- Work instructions
From the top of the entries below through the line containing "unfold admitPlain", return every line exactly as written, please, and stop there.

- Given entries

····················

-- ==== Sys2Proof/Laws/KeepsC.lean ====
section
/-! SUPPORT. Keeps, for every operation of Machine/: Crossbar.lean, Sched.lean, Case.lean. -/

set_option linter.unusedTactic false
set_option linter.unreachableTactic false
set_option linter.unusedVariables false

namespace Sys2Proof.Machine

theorem takeCells_keeps {pm : Nat} {org : State} (hm : Within 32768 pm) (s : State) (t n : Nat) (h : Keeps pm org s) :
    Keeps pm org (takeCells s t n).1 := by
  have k32768 : Within 32768 pm := hm.sub rfl
  unfold takeCells
  repeat' (first
    | (with_reducible first
        | assumption | intro _ | apply draw_keeps k32768 | apply keeps_foldl | apply keeps_foldl_fst)
    | split)

theorem enterSlice_keeps {pm : Nat} {org : State} (hm : Within 36896 pm) (s : State) (f : Frame) (region : Nat) (h :
    Keeps pm org s) : Keeps pm org (enterSlice s f region) := by
  have k32 : Within 32 pm := hm.sub rfl
  have k4096 : Within 4096 pm := hm.sub rfl
  have k32768 : Within 32768 pm := hm.sub rfl
  unfold enterSlice
  repeat' (first
    | (with_reducible first
        | assumption | intro _ | apply perf_keeps k4096 | apply putFrame_keeps k32 | apply takeCells_keeps k32768
        | apply keeps_ite | apply keeps_ite_fst)
    | split)

theorem sharedFull_keeps {pm : Nat} {org : State} (hm : Within 4104 pm) (s : State) (t : Nat) (h : Keeps pm org s) :
    Keeps pm org (sharedFull s t) := by
  have k4104 : Within 4104 pm := hm.sub rfl
  unfold sharedFull
  repeat' (first | (with_reducible first | assumption | apply postRate_keeps k4104 | apply tileCount_keeps k4104) | split)

theorem admitPlain_keeps {pm : Nat} {org : State} (hm : Within 36904 pm) (s : State) (f : Frame) (x : Copy) (h : Keeps pm
    org s) : Keeps pm org (admitPlain s f x) := by
  have k32 : Within 32 pm := hm.sub rfl
  have k4104 : Within 4104 pm := hm.sub rfl
  have k36896 : Within 36896 pm := hm.sub rfl
  unfold admitPlain
  repeat' (first
    | (with_reducible first
        | assumption | intro _ | apply addCopy_keeps k32 | apply enterSlice_keeps k36896 | apply postRate_keeps k4104
        | apply sharedFull_keeps k4104 | apply tileCount_keeps k4104 | apply keeps_ite | apply keeps_ite_fst)
    | split)

theorem admitDeep_keeps {pm : Nat} {org : State} (hm : Within 36968 pm) (s : State) (f : Frame) (x : Copy) (h : Keeps pm
    org s) : Keeps pm org (admitDeep s f x) := by
  have k32 : Within 32 pm := hm.sub rfl
  have k64 : Within 64 pm := hm.sub rfl
  have k4104 : Within 4104 pm := hm.sub rfl
  have k36896 : Within 36896 pm := hm.sub rfl
  unfold admitDeep
  repeat' (first
    | (with_reducible first
        | assumption | intro _ | apply addCopy_keeps k32 | apply enterSlice_keeps k36896 | apply postRate_keeps k4104
        | apply settleSpill_keeps k64 | apply sharedFull_keeps k4104 | apply tileCount_keeps k4104 | apply keeps_ite
        | apply keeps_ite_fst)
    | split)

theorem admitCopy_keeps {pm : Nat} {org : State} (hm : Within 36968 pm) (s : State) (f : Frame) (x : Copy) (h : Keeps pm
    org s) : Keeps pm org (admitCopy s f x) := by
  have k64 : Within 64 pm := hm.sub rfl
  have k36904 : Within 36904 pm := hm.sub rfl
  have k36968 : Within 36968 pm := hm.sub rfl
  unfold admitCopy
  repeat' (first
    | (with_reducible first
        | assumption | intro _ | apply admitDeep_keeps k36968 | apply admitPlain_keeps k36904
        | apply setSpilling_keeps k64 | apply keeps_ite | apply keeps_ite_fst)
    | split)

theorem admitMulticast_keeps {pm : Nat} {org : State} (hm : Within 36904 pm) (s : State) (f : Frame) (cls mask : Nat) (h
    : Keeps pm org s) : Keeps pm org (admitMulticast s f cls mask) := by
  have k32 : Within 32 pm := hm.sub rfl
  have k4104 : Within 4104 pm := hm.sub rfl
  have k36896 : Within 36896 pm := hm.sub rfl
  unfold admitMulticast
  repeat' (first
    | (with_reducible first
        | assumption | intro _ | apply addCopy_keeps k32 | apply enterSlice_keeps k36896 | apply tileCount_keeps k4104
        | apply keeps_ite | apply keeps_ite_fst)
    | split)

theorem setPtr_keeps {pm : Nat} {org : State} (hm : Within 64 pm) (s : State) (k p i v : Nat) (h : Keeps pm org s) :
    Keeps pm org (setPtr s k p i v) := by
  have b6 := hm.bit (i := 6) rfl
  unfold setPtr
  repeat' (first
    | (with_reducible first
        | assumption | intro _ | (fail_if_no_progress refine keeps_core _ b6 ?_))
    | split)

theorem holdSides_keeps {pm : Nat} {org : State} (hm : Within 64 pm) (s : State) (p t : Nat) (us : List Nat) (id : Nat)
    (h : Keeps pm org s) : Keeps pm org (holdSides s p t us id) := by
  have b6 := hm.bit (i := 6) rfl
  unfold holdSides
  repeat' (first
    | (with_reducible first
        | assumption | intro _ | apply keeps_ite | apply keeps_ite_fst | apply keeps_elim
        | (fail_if_no_progress refine keeps_core _ b6 ?_))
    | split)

theorem startCrossing_keeps {pm : Nat} {org : State} (hm : Within 32 pm) (s : State) (ids : List Nat) (h : Keeps pm org
    s) : Keeps pm org (startCrossing s ids) := by
  have k32 : Within 32 pm := hm.sub rfl
  unfold startCrossing
  repeat' (first
    | (with_reducible first
        | assumption | intro _ | apply setCopies_keeps k32 | apply keeps_ite | apply keeps_ite_fst)
    | split)

theorem serveFetch_keeps {pm : Nat} {org : State} (hm : Within 96 pm) (s : State) (t p : Nat) (l : List Copy) (frame :
    Nat) (h : Keeps pm org s) : Keeps pm org (serveFetch s t p l frame) := by
  have k32 : Within 32 pm := hm.sub rfl
  have k64 : Within 64 pm := hm.sub rfl
  unfold serveFetch
  repeat' (first
    | (with_reducible first
        | assumption | intro _ | apply holdSides_keeps k64 | apply startCrossing_keeps k32)
    | split)
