theorem loadSa_keeps {pm : Nat} {org : State} (hm : Within 4352 pm) (s : State) (rx : Bool) (a kek : Nat) (b key : List
    Byte) (h : Keeps pm org s) : Keeps pm org (loadSa s rx a kek b key) := by
  have k4096 : Within 4096 pm := hm.sub rfl
  have b8 := hm.bit (i := 8) rfl
  unfold loadSa
  repeat' (first
    | (with_reducible first
        | assumption | intro _ | apply wr_keeps k4096 | apply keeps_ite | apply keeps_ite_fst
        | (fail_if_no_progress refine keeps_ciph _ b8 ?_))
    | split)

theorem execKload_keeps {pm : Nat} {org : State} (hm : Within 4362 pm) (ring : Fin 64) (ins : Ins) (block : Block)
    (unwrapped : Option (List Byte)) (s : State) (h : Keeps pm org s) : KeepsO pm org (execKload ring ins block unwrapped
    s) := by
  have k0 : Within 0 pm := hm.sub rfl
  have k8 : Within 8 pm := hm.sub rfl
  have k4104 : Within 4104 pm := hm.sub rfl
  have k4106 : Within 4106 pm := hm.sub rfl
  have k4352 : Within 4352 pm := hm.sub rfl
  unfold execKload
  dsimp only
  repeat' (first
    | (with_reducible first
        | assumption | intro _ | apply guardIns_keeps k0 | apply journal_keeps k8 | apply loadSa_keeps k4352
        | apply operandFault_keeps k4104 | apply runIns_keeps k4106 | apply keeps_ite | apply keeps_ite_fst
        | apply nextOf_keeps | apply irqEdge_keeps k0 | apply keepsO_next)
    | split | dsimp only)

theorem kzeroAct_keeps {pm : Nat} {org : State} (hm : Within 6408 pm) (s : State) (scope : Nat) (ins : Ins) (operator_ :
    Nat) (h : Keeps pm org s) : Keeps pm org (kzeroAct s scope ins operator_).1 := by
  have k4352 : Within 4352 pm := hm.sub rfl
  have k6408 : Within 6408 pm := hm.sub rfl
  unfold kzeroAct
  repeat' (first
    | (with_reducible first
        | assumption | intro _ | apply zeroAllSa_keeps k4352 | apply zeroKek_keeps k4352 | apply zeroSa_keeps k4352
        | apply zeroStore_keeps k6408 | apply keeps_ite | apply keeps_ite_fst)
    | split)

theorem kzero_keeps {pm : Nat} {org : State} (hm : Within 6410 pm) (scope n : Nat) (ins : Ins) (s : State) (h : Keeps pm
    org s) : Keeps pm org (kzero scope n ins s) := by
  have k0 : Within 0 pm := hm.sub rfl
  have k8 : Within 8 pm := hm.sub rfl
  have k4106 : Within 4106 pm := hm.sub rfl
  have k6408 : Within 6408 pm := hm.sub rfl
  unfold kzero
  repeat' (first
    | (with_reducible first
        | assumption | intro _ | apply guardIns_keeps k0 | apply journalZero_keeps k8 | apply kzeroAct_keeps k6408
        | apply runIns_keeps k4106 | apply keeps_ite | apply keeps_ite_fst)
    | split)

theorem execKzeroSa_keeps {pm : Nat} {org : State} (hm : Within 6410 pm) (ring : Fin 64) (ins : Ins) (s : State) (h :
    Keeps pm org s) : KeepsO pm org (execKzeroSa ring ins s) := by
  have k0 : Within 0 pm := hm.sub rfl
  have k6410 : Within 6410 pm := hm.sub rfl
  unfold execKzeroSa
  repeat' (first
    | (with_reducible first
        | assumption | apply kzero_keeps k6410 | apply nextOf_keeps | apply irqEdge_keeps k0 | apply keepsO_next)
    | split)

theorem execKzeroKek_keeps {pm : Nat} {org : State} (hm : Within 6410 pm) (ring : Fin 64) (ins : Ins) (s : State) (h :
    Keeps pm org s) : KeepsO pm org (execKzeroKek ring ins s) := by
  have k0 : Within 0 pm := hm.sub rfl
  have k6410 : Within 6410 pm := hm.sub rfl
  unfold execKzeroKek
  repeat' (first
    | (with_reducible first
        | assumption | apply kzero_keeps k6410 | apply nextOf_keeps | apply irqEdge_keeps k0 | apply keepsO_next)
    | split)

theorem execKzeroSaAll_keeps {pm : Nat} {org : State} (hm : Within 6410 pm) (ring : Fin 64) (ins : Ins) (s : State) (h :
    Keeps pm org s) : KeepsO pm org (execKzeroSaAll ring ins s) := by
  have k0 : Within 0 pm := hm.sub rfl
  have k6410 : Within 6410 pm := hm.sub rfl
  unfold execKzeroSaAll
  repeat' (first
    | (with_reducible first
        | assumption | apply kzero_keeps k6410 | apply nextOf_keeps | apply irqEdge_keeps k0 | apply keepsO_next)
    | split)

theorem execKzeroAll_keeps {pm : Nat} {org : State} (hm : Within 6410 pm) (ring : Fin 64) (ins : Ins) (s : State) (h :
    Keeps pm org s) : KeepsO pm org (execKzeroAll ring ins s) := by
  have k0 : Within 0 pm := hm.sub rfl
  have k6410 : Within 6410 pm := hm.sub rfl
  unfold execKzeroAll
  repeat' (first
    | (with_reducible first
        | assumption | apply kzero_keeps k6410 | apply nextOf_keeps | apply irqEdge_keeps k0 | apply keepsO_next)
    | split)

theorem finishSasw_keeps {pm : Nat} {org : State} (hm : Within 4106 pm) (s : State) (x : Sasw) (st : Status) (result :
    Nat) (h : Keeps pm org s) : Keeps pm org (finishSasw s x st result) := by
  have k4106 : Within 4106 pm := hm.sub rfl
  have b1 := hm.bit (i := 1) rfl
  unfold finishSasw
  repeat' (first
    | (with_reducible first
        | assumption | intro _ | apply completeTimed_keeps k4106 | (fail_if_no_progress refine keeps_ctl _ b1 ?_))
    | split)

theorem execSasw_keeps {pm : Nat} {org : State} (hm : Within 4106 pm) (ring : Fin 64) (ins : Ins) (block : Block) (s :
    State) (h : Keeps pm org s) : KeepsO pm org (execSasw ring ins block s) := by
  have k0 : Within 0 pm := hm.sub rfl
  have k4104 : Within 4104 pm := hm.sub rfl
  have k4106 : Within 4106 pm := hm.sub rfl
  have b1 := hm.bit (i := 1) rfl
  unfold execSasw
  repeat' (first
    | (with_reducible first
        | assumption | intro _ | apply finishSasw_keeps k4106 | apply guardIns_keeps k0 | apply operandFault_keeps k4104
        | apply runIns_keeps k4106 | apply nextOf_keeps | apply irqEdge_keeps k0
        | (fail_if_no_progress refine keeps_ctl _ b1 ?_) | apply keepsO_next)
    | split)

theorem rxSwitch_keeps {pm : Nat} {org : State} (hm : Within 4352 pm) (s : State) (i a an : Nat) (h : Keeps pm org s) :
    Keeps pm org (rxSwitch s i a an).1 := by
  have k4096 : Within 4096 pm := hm.sub rfl
  have b8 := hm.bit (i := 8) rfl
  unfold rxSwitch
  repeat' (first
    | (with_reducible first
        | assumption | intro _ | apply setSaState_keeps k4096 | apply wrF_keeps k4096 | apply keeps_ite
        | apply keeps_ite_fst | (fail_if_no_progress refine keeps_ciph _ b8 ?_))
    | split)

theorem saSwitchNow_keeps {pm : Nat} {org : State} (hm : Within 4362 pm) (s : State) (h : Keeps pm org s) : Keeps pm org
    (saSwitchNow s) := by
  have k8 : Within 8 pm := hm.sub rfl
  have k4096 : Within 4096 pm := hm.sub rfl
  have k4104 : Within 4104 pm := hm.sub rfl
  have k4106 : Within 4106 pm := hm.sub rfl
  have k4352 : Within 4352 pm := hm.sub rfl
  unfold saSwitchNow
  repeat' (first
    | (with_reducible first
        | assumption | intro _ | apply finishSasw_keeps k4106 | apply journal_keeps k8 | apply makeCurrent_keeps k4096
        | apply postHw_keeps k4104 | apply rxSwitch_keeps k4352 | apply keeps_ite | apply keeps_ite_fst)
    | split)
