-- ==== Sys2Proof/Laws/KeepsF.lean ====
section
/-! SUPPORT. Keeps, for every operation of Machine/: Ports.lean. -/

set_option linter.unusedTactic false
set_option linter.unreachableTactic false
set_option linter.unusedVariables false

namespace Sys2Proof.Machine

theorem rxCount_keeps {pm : Nat} {org : State} (hm : Within 4160 pm) (s : State) (p : Nat) (f : RxFrame) (h : Keeps pm
    org s) : Keeps pm org (rxCount s p f) := by
  have k4160 : Within 4160 pm := hm.sub rfl
  unfold rxCount
  repeat' (first
    | (with_reducible first
        | assumption | intro _ | apply macAdd_keeps k4160 | apply keeps_ite | apply keeps_ite_fst)
    | split)

theorem countHolds_keeps {pm : Nat} {org : State} (hm : Within 4160 pm) (s : State) (h : Keeps pm org s) : Keeps pm org
    (countHolds s) := by
  have k4160 : Within 4160 pm := hm.sub rfl
  unfold countHolds
  repeat' (first
    | (with_reducible first
        | assumption | intro _ | apply macAdd_keeps k4160 | apply keeps_foldl | apply keeps_foldl_fst)
    | split)

theorem holdEnd_keeps {pm : Nat} {org : State} (hm : Within 4128 pm) (s : State) (p c : Nat) (h : Keeps pm org s) : Keeps
    pm org (holdEnd s p c) := by
  have k4096 : Within 4096 pm := hm.sub rfl
  have b5 := hm.bit (i := 5) rfl
  unfold holdEnd
  repeat' (first
    | (with_reducible first
        | assumption | intro _ | apply wrB_keeps k4096 | apply wrF_keeps k4096 | apply keeps_ite | apply keeps_ite_fst
        | (fail_if_no_progress refine keeps_path _ b5 ?_))
    | split)

theorem holdBegin_keeps {pm : Nat} {org : State} (hm : Within 4128 pm) (s : State) (p c q : Nat) (h : Keeps pm org s) :
    Keeps pm org (holdBegin s p c q) := by
  have k4096 : Within 4096 pm := hm.sub rfl
  have k4128 : Within 4128 pm := hm.sub rfl
  have b5 := hm.bit (i := 5) rfl
  unfold holdBegin
  repeat' (first
    | (with_reducible first
        | assumption | intro _ | apply holdEnd_keeps k4128 | apply wrB_keeps k4096 | apply wrF_keeps k4096
        | apply keeps_ite | apply keeps_ite_fst | (fail_if_no_progress refine keeps_path _ b5 ?_))
    | split)

theorem pfcAct_keeps {pm : Nat} {org : State} (hm : Within 4192 pm) (s : State) (p : Nat) (o : List Byte) (h : Keeps pm
    org s) : Keeps pm org (pfcAct s p o) := by
  have k4128 : Within 4128 pm := hm.sub rfl
  have k4160 : Within 4160 pm := hm.sub rfl
  unfold pfcAct
  repeat' (first
    | (with_reducible first
        | assumption | intro _ | apply holdBegin_keeps k4128 | apply macAdd_keeps k4160 | apply keeps_ite
        | apply keeps_ite_fst | apply keeps_foldl | apply keeps_foldl_fst)
    | split)

theorem pauseAct_keeps {pm : Nat} {org : State} (hm : Within 4192 pm) (s : State) (p : Nat) (o : List Byte) (h : Keeps pm
    org s) : Keeps pm org (pauseAct s p o) := by
  have k4128 : Within 4128 pm := hm.sub rfl
  have k4160 : Within 4160 pm := hm.sub rfl
  unfold pauseAct
  repeat' (first
    | (with_reducible first
        | assumption | intro _ | apply holdBegin_keeps k4128 | apply macAdd_keeps k4160 | apply keeps_ite
        | apply keeps_ite_fst)
    | split)

theorem macControl_keeps {pm : Nat} {org : State} (hm : Within 4192 pm) (s : State) (p : Nat) (o : List Byte) (h : Keeps
    pm org s) : Keeps pm org (macControl s p o) := by
  have k4160 : Within 4160 pm := hm.sub rfl
  have k4192 : Within 4192 pm := hm.sub rfl
  unfold macControl
  repeat' (first
    | (with_reducible first
        | assumption | intro _ | apply macAdd_keeps k4160 | apply pauseAct_keeps k4192 | apply pfcAct_keeps k4192
        | apply keeps_ite | apply keeps_ite_fst)
    | split)

theorem mirrorArrive_keeps {pm : Nat} {org : State} (hm : Within 4136 pm) (s : State) (g : Frame) (m : Nat) (good : Bool)
    (o : List Byte) (h : Keeps pm org s) : Keeps pm org (mirrorArrive s g m good o) := by
  have k32 : Within 32 pm := hm.sub rfl
  have k4104 : Within 4104 pm := hm.sub rfl
  unfold mirrorArrive
  repeat' (first
    | (with_reducible first
        | assumption | intro _ | apply mirrorDrop_keeps k4104 | apply putFrame_keeps k32 | apply removeFrame_keeps k32
        | apply setCopies_keeps k32 | apply keeps_ite | apply keeps_ite_fst)
    | split)

theorem pcsCount_keeps {pm : Nat} {org : State} (hm : Within 4160 pm) (s : State) (p : Nat) (x : PcsCounts) (h : Keeps pm
    org s) : Keeps pm org (pcsCount s p x) := by
  have k4096 : Within 4096 pm := hm.sub rfl
  have k4160 : Within 4160 pm := hm.sub rfl
  unfold pcsCount
  repeat' (first | (with_reducible first | assumption | apply macAdd_keeps k4160 | apply perf_keeps k4096) | split)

····················

- Exercise solution
-- ==== Sys2Proof/Laws/KeepsC.lean ====
section
/-! SUPPORT. Keeps, for every operation of Machine/: Crossbar.lean, Sched.lean, Case.lean. -/

set_option linter.unusedTactic false
set_option linter.unreachableTactic false
set_option linter.unusedVariables false

namespace Sys2Proof.Machine

theorem takeCells_keeps {pm : Nat} {org : State} (hm : Within 32768 pm) (s : State) (t n : Nat) (h : Keeps pm org s) :
    Keeps pm org (takeCells s t n).1 := by
  have k32768 : Within 32768 pm := hm.sub rfl
  unfold takeCells
  repeat' (first
    | (with_reducible first
        | assumption | intro _ | apply draw_keeps k32768 | apply keeps_foldl | apply keeps_foldl_fst)
    | split)

theorem enterSlice_keeps {pm : Nat} {org : State} (hm : Within 36896 pm) (s : State) (f : Frame) (region : Nat) (h :
    Keeps pm org s) : Keeps pm org (enterSlice s f region) := by
  have k32 : Within 32 pm := hm.sub rfl
  have k4096 : Within 4096 pm := hm.sub rfl
  have k32768 : Within 32768 pm := hm.sub rfl
  unfold enterSlice
  repeat' (first
    | (with_reducible first
        | assumption | intro _ | apply perf_keeps k4096 | apply putFrame_keeps k32 | apply takeCells_keeps k32768
        | apply keeps_ite | apply keeps_ite_fst)
    | split)

theorem sharedFull_keeps {pm : Nat} {org : State} (hm : Within 4104 pm) (s : State) (t : Nat) (h : Keeps pm org s) :
    Keeps pm org (sharedFull s t) := by
  have k4104 : Within 4104 pm := hm.sub rfl
  unfold sharedFull
  repeat' (first | (with_reducible first | assumption | apply postRate_keeps k4104 | apply tileCount_keeps k4104) | split)

theorem admitPlain_keeps {pm : Nat} {org : State} (hm : Within 36904 pm) (s : State) (f : Frame) (x : Copy) (h : Keeps pm
    org s) : Keeps pm org (admitPlain s f x) := by
  have k32 : Within 32 pm := hm.sub rfl
  have k4104 : Within 4104 pm := hm.sub rfl
  have k36896 : Within 36896 pm := hm.sub rfl
  unfold admitPlain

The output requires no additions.